= Franz Bruno Hofmann =

Austrian-German physiologist

Franz Bruno Hofmann (24 November 1869, Skalka - 6 June 1926, Marburg) was an Austrian-German physiologist.

In 1894 he received his medical doctorate from the German University in Prague, and for several years worked as an assistant to physiologist Ewald Hering, first in Prague (1893–95), then afterwards at the University of Leipzig (1895–1905).
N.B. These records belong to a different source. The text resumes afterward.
/-- The partition whose queue table a launch packet written by function `fn` (0 for PF0, n + 1 for VF n) is resolved in: that of
LTP for PF0, if its host-launch bit is set (R428). -/
def launchPart (s : State) (fn : Nat) : Option Nat :=
  if fn = 0 then
    let p := field s.ltp 0 3
    if (s.getPart p).hostLaunch then some p else none
  else if fn ≤ 8 then some (fn - 1) else none

/-- Register `w` of CPBRK0 to CPBRK7 matches a packet for handle `h` and stage handler `hid` at the CP of die `d` (R406). -/
def cpbrkMatches (w : Word) (d h hid : Nat) : Bool :=
  let v := field w 0 20
  bitAt w 63 && decide (field w 54 1 = d) && decide (v = if bitAt w 62 then hid else h)

/-- The comparison before a dispatch: matching registers set HIT and the CP halts; HGEN stops the halt group too (R406). -/
def cpbrkHit (s : State) (d : Nat) (l : List Nat) : State :=
  let s1 : State := { s with cpbrk := l.foldl (fun t n => Tbl.put 0 t n (Tbl.get 0 t n ||| (1 <<< 61))) s.cpbrk }
  let s2 := s1.modDie d fun x => { x with cpHalted := true }
  l.foldl (fun t n =>
    let w := Tbl.get 0 t.cpbrk n
    if bitAt w 60 then t.stopGroup d (field w 55 5) 2 else t) s2

/-- The CP of die `d` discards its head packet and counts it in its error log (R295, R305). -/
def cpDrop (s : State) (d : Nat) : State :=
  (s.modDie d fun x => { x with cpFifo := x.cpFifo.drop 1, cpPass := false }).countDie d 9

/-- The head packet passes the checks of LAUNCH, and its handle maps a RANKED queue of the partition (R305). -/
def cpChecked (s : State) (k : CpPkt) : Option (Nat × TaskQ) :=
  (s.launchPart k.fn).bind fun p =>
    match s.taskQ p (launchQh k.words) with
    | none => none
    | some q =>
      if launchWellFormed k.words && s.launchGranted p (wordAt k.words 2) && s.launchGranted p (wordAt k.words 3) &&
          decide (q.disc = 1) then some (p, q) else none

/-- The best element of a list by a strict order. -/
def bestBy {α : Type} (lt : α → α → Bool) (l : List α) : Option α :=
  l.foldl (fun m e => match m with
    | none => some e
    | some x => if lt e x then some e else some x) none

/-- The CP's dispatch acquires from the release that the packet's write was (R238), for the die of its queue too. -/
def cpAcquire (s : State) (d : Nat) (k : CpPkt) (q : TaskQ) : State :=
  let s1 := (s.mergeClock d k.clock).dropOld d none
  (s1.mergeClock q.die (s1.vcOf d)).dropOld q.die none

/-- The CP of die `d` works on its head packet `k` (R305, R406). -/
def cpHead (s : State) (d : Nat) (k : CpPkt) : State :=
  match s.cpChecked k with
  | none => s.cpDrop d
  | some (p, q) =>
    let h := launchQh k.words
    let hits := (List.range 8).filter fun n => cpbrkMatches (Tbl.get 0 s.cpbrk n) d h (s.stageHandler p q)
    if !(s.getDie d).cpPass && !hits.isEmpty then s.cpbrkHit d hits
    else match (s.cpAcquire d k q).acceptLaunch p h k.words true false with
      | .ok s1 => s1.modDie d fun x => { x with cpFifo := x.cpFifo.drop 1, cpPass := false }
      | .error _ => s

/-! ### Stages (R42, R306 to R311) -/

/-- The stage of a queue: its RCB is valid and declares it with this handle (R42, R339). -/
def isStage (s : State) (p h : Nat) (q : TaskQ) : Bool :=
  decide (q.disc = 1) && s.regionValid p q.rcb && bitAt (s.rcbWord p q.rcb 1) 62 && decide (field (s.rcbWord p q.rcb 6) 27 12 = h)

/-- Logical core `l` is a member of the stage of an RCB: CORES0 and CORES1. -/
def stageHas (s : State) (p : Nat) (rcb : Word) (l : Nat) : Bool := bitAt (s.rcbWord p rcb (8 + l / 64)) (l % 64)

/-- The stage queue that a core of partition `p` belongs to. -/
def stageOf (s : State) (p l : Nat) : Option (Nat × TaskQ) :=
  (s.getPart p).queues.findSome? fun e => match e.2 with
    | some q => if s.isStage p e.1 q && s.stageHas p q.rcb l then some (e.1, q) else none
    | none => none

/-- The LAUNCH message of a packet (R310). -/
def launchMsg (s : State) (p : Nat) (q : TaskQ) (e : QEntry) (c : Nat) : Msg :=
  let w := fun i => wordAt e.words i
  let w0 := setField (setField (w 0) 34 6 e.prio) 33 1 0
  { hdr0 := mkHdr0 (field (w 0) 48 16) (s.stageHandler p q) (field (s.lcidOf c) 0 7) 0 (64 * q.die) 2 8 0
    hdr1 := ofN (7 * 2 ^ 61 + (if e.host then 5 else 7) * 2 ^ 48)
    payload := [w 4, w 5, w 6, w 7, w0, e.deadline, w 2, w 3]
    src := 144 + q.die, dst := c, part := p, clock := s.vcOf q.die, qorder := e.order, host := e.host }

/-- A report comes before another: the older, then the one of the core with the lower logical coordinates (R309). -/
def reportBefore (s : State) (a b : Report) : Bool :=
  decide (a.at_.toNat < b.at_.toNat) ||
  (decide (a.at_ = b.at_) && decide ((s.lcidOf a.core).toNat < (s.lcidOf b.core).toNat))

/-- The oldest report of a stage queue of partition `p` that no dispatch has claimed, of a core of the stage that is in the map and in no
move (R309, R320, R342). -/
def openReport (s : State) (p : Nat) (q : TaskQ) : Option Report :=
  bestBy s.reportBefore (q.reports.filter fun r =>
    !r.claimed && s.coreServes r.core && s.stageHas p q.rcb (field (s.lcidOf r.core) 0 7) && (s.getCore r.core).stageNext.isNone)

/-- The dispatch of the highest-ranked ready packet to a report; a poisoned packet is lost (R309, R311). -/
def dispatch (s : State) (p h : Nat) (q : TaskQ) (e : QEntry) (r : Report) : State :=
  if e.poisoned then s.loseLaunch p h q e Cause.qpoison
  else
    let m := s.launchMsg p q e r.core
    let q1 := { q.without e with
      reports := q.reports.map fun x => if x = r then { x with claimed := true, pkt := some (packetOf m) } else x }
    (s.setTaskQ p h (some q1)).edgeSend m

/-! ### The Gaffer (R39, R315 to R317) -/

/-- The parameters of R315 of a stage. -/
def gafWord (s : State) (p : Nat) (q : TaskQ) : Word := s.rcbWord p q.rcb 6
def gafHigh (s : State) (p : Nat) (q : TaskQ) : Nat := field (s.gafWord p q) 51 12
def gafLow (s : State) (p : Nat) (q : TaskQ) : Nat := field (s.gafWord p q) 39 12
def gafCounts (s : State) (p : Nat) (q : TaskQ) (lo width : Nat) : Nat := field (s.rcbWord p q.rcb 7) lo width

/-- The stages with GEN = 1 of partition `p` whose queues lie on die `d`. -/
def gafStages (s : State) (d p : Nat) : List (Nat × TaskQ) :=
  (s.getPart p).queues.filterMap fun e => match e.2 with
    | some q => if decide (q.die = d) && s.isStage p e.1 q && bitAt (s.gafWord p q) 63 then some (e.1, q) else none
    | none => none

/-- A stage whose thresholds or bounds cross counts as GEN = 0 (R315). -/
def gafCrossed (s : State) (p : Nat) (q : TaskQ) : Bool :=
  decide (s.gafHigh p q < s.gafLow p q) || decide (s.gafCounts p q 48 8 < s.gafCounts p q 56 8)

/-- The average of the last ten samples of a stage (R316). -/
def gafAvg (s : State) (d p h : Nat) : Nat :=
  match (s.getDie d).gaf.find? fun g => decide (g.part = p) && decide (g.qh = h) with
  | some g => (g.samples.take 10).foldl (· + ·) 0 / 10
  | none => 0

/-- Records a sample of a stage. -/
def gafRecord (s : State) (d p h n : Nat) : State :=
  s.modDie d fun x =>
    let old := match x.gaf.find? fun g => decide (g.part = p) && decide (g.qh = h) with
      | some g => g.samples
      | none => []
    { x with gaf := { part := p, qh := h, samples := (n :: old).take 10 } ::
        x.gaf.filter fun g => !(decide (g.part = p) && decide (g.qh = h)) }

/-- The member cores of a stage, by logical index. -/
def stageCores (s : State) (p : Nat) (q : TaskQ) : List Nat := (List.range 128).filter (s.stageHas p q.rcb)

/-- The member MS–MI pairs of a stage, by Set. -/
def stagePairs (s : State) (p : Nat) (q : TaskQ) : List Nat := (List.range 16).filter fun n => bitAt (s.rcbWord p q.rcb 10) n

/-- Activations on core `c` of the stage whose region is at `rcb`, running, waiting, stopped or saved (R316). -/
def launches (s : State) (rcb : Word) (c : Nat) : Nat :=
  ((List.range 6).map fun i =>
    let t := s.thread (.thr c i)
    b2n (t.launch && decide (t.rcb = rcb) && t.live) + b2n (t.hosted.any fun h => h.launch && decide (h.rcb = rcb))).foldl (· + ·) 0

/-- A core that the Gaffer may move out of a stage: in the map and of the stage's partition, whatever CORES0 and CORES1 hold (R7,
R412), with no RESIDENT entry, not pinned, in no other move, its dwell ended (R39, R317). -/
def movable (s : State) (p : Nat) (q : TaskQ) (l : Nat) : Bool :=
  match s.physOf l with
  | none => false
  | some c =>
    let k := s.getCore c
    decide (s.partOf (.thr c 7) = p) && decide (s.effPin p q.rcb = 0) && k.stageNext.isNone &&
    (match k.stageMoved with
    | some t => decide (t.toNat + 50000 ≤ s.timebase.toNat)
    | none => true) &&
    (decide (k.htab = 0) ||
      (List.range 256).all fun h => !(hResident (s.handler0 c h) && decide (field (s.handler0 c h) 62 2 = 1)))

/-- A pair that the Gaffer may move: both fork queues are empty and neither sequencer runs a program (R39). -/
def pairMovable (s : State) (n : Nat) : Bool :=
  (List.range 2).all fun q => (Tbl.get [] (s.getSet n).forkQ q).isEmpty && (Tbl.get none (s.getSet n).cur q).isNone

/-- Sets or clears bit `b` of doubleword `j` of an RCB. -/
def putMember (s : State) (p : Nat) (rcb : Word) (j b : Nat) (v : Bool) : State :=
  s.putRcbWord p rcb j (setField (s.rcbWord p rcb j) b 1 (b2n v))

/-- The untaken LAUNCH messages of queue `h` in the inbox of core `c` go back to the queue with their rank and order (R317). -/
def recallLaunches (s : State) (c h : Nat) : State :=
  let mine := fun (m : InMsg) => !m.taken && !m.replayed && m.retake.isNone && decide (m.msg.kind = 2) && decide (launchHandle m.msg = h)
  let l := (s.getCore c).inbox.filter mine
  let s1 := s.modCore c fun k => { k with inbox := k.inbox.filter fun m => !mine m }
  l.foldl (fun t m => t.packetBack m.msg) s1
At Leipzig, with ophthalmologist Alfred Bielschowsky, he conducted studies on fusion and cyclodeviation in paresis of the superior oblique muscle as well as on congenital hyperfunction of the superior oblique muscle.

In 1902 he became an associate professor at Leipzig, and three years later became a full professor of physiology at the University of Innsbruck. Later on, he served as a professor at the universities of Prague (from 1911), Königsberg (from 1913), Marburg (from 1916, rector in 1916/17), Bonn (1922/23) and Berlin (1923–26). In 1926 he became a member of the Prussian Academy of Sciences.

== Selected works ==
- Beiträge zur Lehre von der Herzinnervation, 1898 - Contributions to the study of cardiac innervation.
- Die Lehre vom Raumsinn des Auges, (2 volumes. 1920) - Theory on the sense of space involving the eye.
- Über die Sehrichtungen, 1925 - On the viewing direction.